Here is a short version of the envisaged workflow (components central to the project are marked in bold):

  1. listen to RecentChanges feed across all Wikimedia wikis (cf. event-data-wikipedia-agent)
  2. filter by bibliographic identifier for papers (currently only DOI, long-term also PubMed ID, PMC ID, arXiv ID, JSTOR ID and perhaps others)
  3. check whether paper was cited or uncited (all steps until here are included in CrossRef's live stream of DOI citations in Wikipedia)
  4. handle potential vandalism/ spam, e.g. via Revision scoring
  5. pull paper metadata from suitable source (e.g. from CrossRef/ DataCite for DOIs); Recitation bot does that, and so does Source, M.D.
  6. check whether that paper is available on Wikisource (initially only English, long-term other languages too)

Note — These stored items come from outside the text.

-- ==== Sys2Proof/Machine/Sequencer.lean ====
section
/-!
DEFINITION. One turn of a core (R11 to R24, R226 to R228, R363 to R369): the group's checks against the state its
instructions will meet, the issue of a bundle, and what a core does that cannot issue.
-/

namespace Sys2Proof.Machine

/-! ### Checking a group (R12, R14, R61; DESIGN CHOICE, log entry 9) -/

/-- The next state of an outcome; no meaning answers otherwise. -/
def nextOf (o : Host.Outcome State Fault Refusal) (s : State) : State :=
  match o with
  | .next t => t
  | .fault _ => s
  | .refused _ => s

/-- The instructions of a bundle in the order of their effects: slots 1 to 7, then slot 0. DEDUCED: log entry 70. -/
def inOrder (l : List Placed) : List Placed := (l.filter fun x => x.slot != 0) ++ l.filter fun x => x.slot == 0

/-- The state at the start of a bundle: its place in the group, what it pops, and what lands and happens before it. -/
def State.enterBundle (s : State) (l : List Placed) (pos : Nat) (m : Mode) : State :=
  (s.modPl fun p =>
    { p with bun := p.bun + BitVec.ofNat 12 (pos - p.grp), grp := pos, mode := m, found := [], willPop := l.flatMap fun x => (usesOf p x.ins).pops }).bundleStart

/-- The precise causes of an instruction at its own bundle. -/
def State.causesOf (s : State) (x : Placed) : List Found :=
  (nextOf (exec x.ins (s.modPl fun p => { p with mode := .check, found := [] })) s).pl.found

/-- RESULT_QUEUE of the second or third landing-buffer entry a bundle needs (R21). -/
def State.lbMore (s : State) (l : List Placed) (x : Placed) : List Found :=
  let k := (l.filter fun y => landsLate y.ins && y.slot < x.slot).length
  if landsLate x.ins ∧ 0 < k ∧ s.pl.lbUsed < Config.lbCap ∧ Config.lbCap ≤ s.pl.lbUsed + k then
    [⟨resultQueue 8, x.pos, x.slot⟩]
  else []

/-- What a far access finds before its group issues, noted with the frame taken for an STF that will promote a tile (R126,
R278). -/
def State.takeLook (s : State) (pos : Nat) (write : Bool) (va : Word) (own : Bool) : State :=
  let r := s.farLook write va
  match r.1 with
  | .error _ => s
  | .ok k =>
    let frame := match k with
      | .sym l _ => if own then (vget r.2.dv.pool l.die []).head?.map fun f => (l.die, f) else none
      | .mem _ _ | .view _ _ => none
    let s1 := match frame with | some x => r.2.claimFrame x.1 x.2 | none => r.2
    s1.modPl fun p => { p with looks := p.looks ++ [⟨pos, write, va, k, frame.map (·.2)⟩] }

/-- The far access of an instruction noted; an STF whose entry does not agree with its tag takes no frame (R301). -/
def State.noteLook (s : State) (x : Placed) : State :=
  match x.ins with
  | .ldf f => s.takeLook x.pos false (s.rdS f.sx) false
  | .stf f => let e := s.pl.headOf (lq f.cl f.q); s.takeLook x.pos true (s.rdS f.sx) (rowTag e.data = e.tag)
  | _ => s

/-- A group's simulated issue: the state, the causes found, the registers written since its first bundle. -/
structure Sim where
  s : State
  found : List Found
  landed : List Key
  deriving DecidableEq, Repr

/-- Registers written between two states by results that landed and M-slot instructions that retired. -/
def landedKeys (a b : Plane) : List Key :=
  ((a.flight.filter fun f => b.flight.all fun g => g.id != f.id).flatMap fun f => f.dest.key) ++
  ((a.m.filter fun e => e.open_ && b.m.all fun g => g.issued != e.issued || !g.open_).flatMap MEnt.key)

/-- One bundle of a group simulated: checks at its start, then the effects of what passes them. -/
def Sim.bundle (x : Sim) (b : Nat × Bundle) : Sim :=
  let l := placed b.1 b.2
  let s1 := x.s.enterBundle l b.1 .run
  let landed := if b.1 = 0 then [] else x.landed ++ landedKeys x.s.pl s1.pl
  let causes := l.map fun p => (p, s1.causesOf p)
  let found := causes.flatMap fun p => p.2 ++ s1.lbMore l p.1 ++ p.1.pinFaults (usesOf s1.pl p.1.ins) landed
  let go := inOrder ((causes.filter fun p => p.2.isEmpty).map (·.1))
  let s2 := go.foldl (fun s p => nextOf (exec p.ins s) s) (go.foldl State.noteLook s1)
  ⟨s2.bundleEnd, x.found ++ found, landed⟩

/-- The group at pc simulated from the state at its start. -/
def State.groupSim (s : State) : Sim :=
  s.pl.groupBundles.foldl Sim.bundle ⟨s.modPl fun p => { p with gEnd := p.group.1.length, looks := [] }, [], []⟩

/-- Every precise cause of the group at pc (R14). -/
def State.groupCauses (s : State) : List Found :=
  let s0 := s.modPl fun p => { p with gEnd := p.group.1.length }
  (s0.enterBundle [] 0 .run).pl.groupFaults ++ s.groupSim.found

/-- Whether an instruction accesses far memory by a virtual address (R125). -/
def Placed.isFar (x : Placed) : Bool := match x.ins with | .ldf _ | .stf _ => true | _ => false

/-- A far access's translation made before its group issues: the core freezes while a walk is outstanding, and a frame leaves its
pool (R19, R126). -/
def State.lookAhead (s : State) (x : Looked) : State :=
  let va := x.va.toNat / 256 * 256
  let die := dieOf s.co.id
  let walk := (s.dv.viewAt die s.pl.space va).isNone && s.dv.needsWalk die none s.pl.space x.write va
  let s1 := (s.farLook x.write x.va).2
  let s2 := if walk then s1.freeze else s1
  match x.frame with
  | some f => s2.claimFrame (homeDie (f * 65536)) f
  | none => s2

/-- The far accesses of the group at pc looked up before it issues (R126). -/
def State.lookUp (s : State) : State :=
  if s.pl.placedGroup.any Placed.isFar then
    let l := s.groupSim.s.pl.looks
    (l.foldl State.lookAhead s).modPl fun p => { p with looks := l }
  else s.modPl fun p => { p with looks := [] }

/-! ### Issuing a bundle (R14, R15, R28) -/

/-- The instructions of a bundle, one after another. -/
def runSlots : List Placed → State → Host.Outcome State Fault Refusal
  | [], s => .next s
  | x :: t, s =>
    match exec x.ins s with
    | .next s1 => runSlots t s1
    | .fault r => .fault r
    | .refused r => .refused r

/-- The words of the bundle at pc, decoded. -/
def Plane.bundleHere (p : Plane) : List Placed :=
  match (p.cur.map (·.bundles)).getD [] |>.drop p.bun.toNat with
  | b :: _ => placed p.grp b
  | [] => []

/-- The bundle at pc issues; after the last of its group control leaves the group. -/
def State.issueBundle (s : State) : Host.Outcome State Fault Refusal :=
  let l := s.pl.bundleHere
  match runSlots (inOrder l) (s.enterBundle l s.pl.grp .run) with
  | .next s1 =>
    let s2 := s1.bundleEnd.modPl fun p => { p with mode := .direct, willPop := [], found := [] }
    .next (if s2.pl.grp + 1 < s2.pl.gEnd then s2.modPl fun p => { p with grp := p.grp + 1, bun := p.bun + 1#12 } else s2.leave)
  | .fault r => .fault r
  | .refused r => .refused r

/-- Whether the bundle at pc waits for an entry of xq (R338). -/
def State.xqHeld (s : State) : Bool :=
  s.pl.xq.isEmpty && s.outstanding && s.pl.bundleHere.any fun x => waitsXq x.ins

/-- A group starts: its far accesses are looked up, its first bundle issues, and a YIELD in the other plane is over (R126,
R228). -/
def State.startGroup (s0 : State) : Host.Outcome State Fault Refusal :=
  let s := s0.lookUp
  let n := s.pl.group.1.length
  State.issueBundle
    { s with pl := { s.pl with gEnd := n, safe := false }, co := { s.co with shadow := s.co.shadow.unyield } }

/-! ### A group boundary (R365 to R369) -/

/-- The precise cause of the next group: what its segment met, or the lowest of its checks; none while an RSET of it waits
for a ring (R128). -/
def State.preciseCause (s : State) : Option Cause :=
  match s.pl.cur.bind (·.err) with
  | some c => some c
  | none =>
    if s.pl.len ≤ s.pl.bun.toNat then some badSegment
    else if s.ringHeld s.pl.placedGroup then none
    else (bestFound s.groupCauses).map (·.cause)

/-- The cause a boundary raises: the lowest code (R367). DEDUCED: log entry 98. A group that issues governs the enables of
its first bundle's landings (R143). -/
def State.raised (s : State) (precise : Option Cause) : Option (Cause × Word × Option Gathered) :=
  match bestGathered (if precise.isNone then s.gatherNext else s.gather), precise with
  | none, none => none
  | some g, none => some (g.cause, g.req, some g)
  | none, some c => some (c, 0#64, none)
  | some g, some c => if c.code.toNat < g.cause.code.toNat then some (c, 0#64, none) else some (g.cause, g.req, some g)

/-- Whether a cause is one that a drain found by reading another core's tables, a read for which the core freezes 4 cycles (R19,
R198). -/
def State.remoteAcc (s : State) (c : Cause) : Bool :=
  (c.code = 0x19#8 || c.code = 0x1A#8) && bitsOf c.detail.toNat 13 2 != s.co.id % 4

/-- A boundary at which the next group can be checked: a trap, a pre-emption, a freeze, an empty bundle, or the group's first
bundle. -/
def State.boundary (s : State) : Host.Outcome State Fault Refusal :=
  let l := s.pl.placedGroup
  if s.groupBlind l s.pl.group.1.length then .next s.stall
  else match s.raised s.preciseCause with
    | some (c, req, g) =>
      .next ((if g.isNone && s.remoteAcc c && !(s.pl.tbase.getLsbD 63 && s.pl.uncaptured) then s.pass 4 else s).boundaryTrap c req g)
    | none =>
      if s.saveNow then .next (s.modPl fun p => { p with wait := some .save })
      else if s.groupHeld l || s.xqHeld then .next s.stall
      else if s.ringHeld l then .next s.emptyBundle
      else s.startGroup

/-- A boundary at a segment end whose next segment is not there: only a held TRAP or BRKPT and what is due are raised. -/
def State.bareBoundary (s : State) : State :=
  match s.raised none with
  | some (c, req, g) => s.boundaryTrap c req g
  | none => s.stall

/-! ### A turn -/

/-- A ready task that must end at a group boundary starts to end (R246); a frozen one waits for its freeze. -/
def State.halting (s : State) : State :=
  if s.pl.endReq && s.pl.grp == 0 && (s.pl.enter.isNone || s.pl.held.isSome) then
    s.modPl fun p => { p with wait := some .halt, intrap := false, hdefer := [] }
  else s

/-- Whether the watchdog ends the task now: at a boundary, or frozen (R380). -/
def State.limitNow (s : State) : Bool := s.limitHit && (s.pl.grp == 0 || s.frozen || s.xqHeld)

/-- The next bundle of a task that does not wait. -/
def State.advance (s : State) : Host.Outcome State Fault Refusal :=
  if s.pl.enter.isSome then .next (if s.pl.held.isSome then s.bareBoundary else s.stall)
  else if s.frozen then .next s.stall
  else if s.pl.grp = 0 then s.boundary
  else if s.xqHeld then .next s.stall
  else s.issueBundle

/-- Whether a task that would be saved meets a cause first: a pre-emption request waits for it (R367). -/
def State.unsaved (s : State) (w : Wait) : Bool := w == .save && s.pl.causeDue

/-- A turn of a ready task. -/
def State.runReady (s : State) : Host.Outcome State Fault Refusal :=
  if s.limitNow then .next (s.endTask s.co.id s.co.lit none true)
  else
    let s1 := s.halting
    match s1.pl.wait with
    | none => s1.advance
    | some w =>
      if s1.frozen then .next s1.stall
      else if s1.waitHolds s1.pl w || s1.unsaved w then State.advance (s1.modPl fun p => { p with wait := none })
      else .next (s1.waitTurn w)

/-- A task of which an uncorrectable bit stands in its registers, latches, stacks or landing buffer ends with an error completion
(R371). -/
def State.softEnd (s : State) : State :=
  let p := s.pl
  (s.logErr (dieOf s.co.id) 4 0#64).endTask s.co.id s.co.lit
    (some (⟨0x22#8, BitVec.ofNat 64 (2 <<< 60)⟩, (mkAddr p.seg.toNat p.bun.toNat).setWidth 64)) false

/-- A turn of the focused core. A failed device runs nothing (R382). -/
def State.turn (s : State) : Host.Outcome State Fault Refusal :=
  if s.dv.mg.failed then .next s
  else if s.pl.live ∧ s.pl.soft then .next s.softEnd
  else if s.pl.canRun ∧ s.pl.lbErr then .next s.reexpand
  else match s.pl.status with
    | .empty | .parked | .ended => .next s.eclipse
    | .loaded => State.runReady (s.modPl fun p => { p with status := .ready })
    | .ready => s.runReady

end Sys2Proof.Machine
end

  7. if so, check proper representation of paper and its metadata on Wikisource (as well as on Commons, Wikidata and Wikipedia) and in case of inconsistencies, notify someone (e.g. the original citer and/ or a relevant WikiProject, or simply a tracking page)
  8. if not, check whether that paper is available in JATS (currently only via PubMed Central, but long-term from anywhere); Recitation bot does that
    1. if so, check licensing of the paper
      1. if license is open, convert paper's JATS XML to MediaWiki XML
        1. upload full text to Wikisource (Recitation bot does that — see contribution history, on-wiki page list and tracking categories)
          1. check for consistency with original (perhaps via fuzzy anchoring?)
        2. upload images and media to Wikimedia Commons (requires duplicate detection - many images and videos already there; Recitation bot does that too — see contribution history and tracking categories; there is an unresolved issue with high-res images); for video or audio files (covered by the Open Access Media Importer), put a copy of the original file onto the Schnittserver
      2. if license is not open, notify OA Button (perhaps via OABOT?)
  9. start or update the Wikidata items for paper and/ or authors as necessary, perhaps even for references cited in the paper (bib2wikidata can upload CSL)
  10. check whether the initial citation that was identified through the RecentChanges stream is pulling bibliographic metadata from Wikidata
    1. if so, purge page to refresh display of citation information
    2. if not, update original citation with licensing/ OA Button info and links to Wikisource, Commons, Wikidata, as necessary
  11. keep track of revisions of cited references via CrossMark and notify someone of retractions etc.
  12. keep track of further citations (of the same cited reference) from within and beyond Wikimedia, e.g. via the DOI Event Tracker and notify someone (including the Cite-o-Meter)

Most of the components of this workflow do already exist but need some tweaking or brushing to fit our purposes better or to turn the pieces into a pipeline.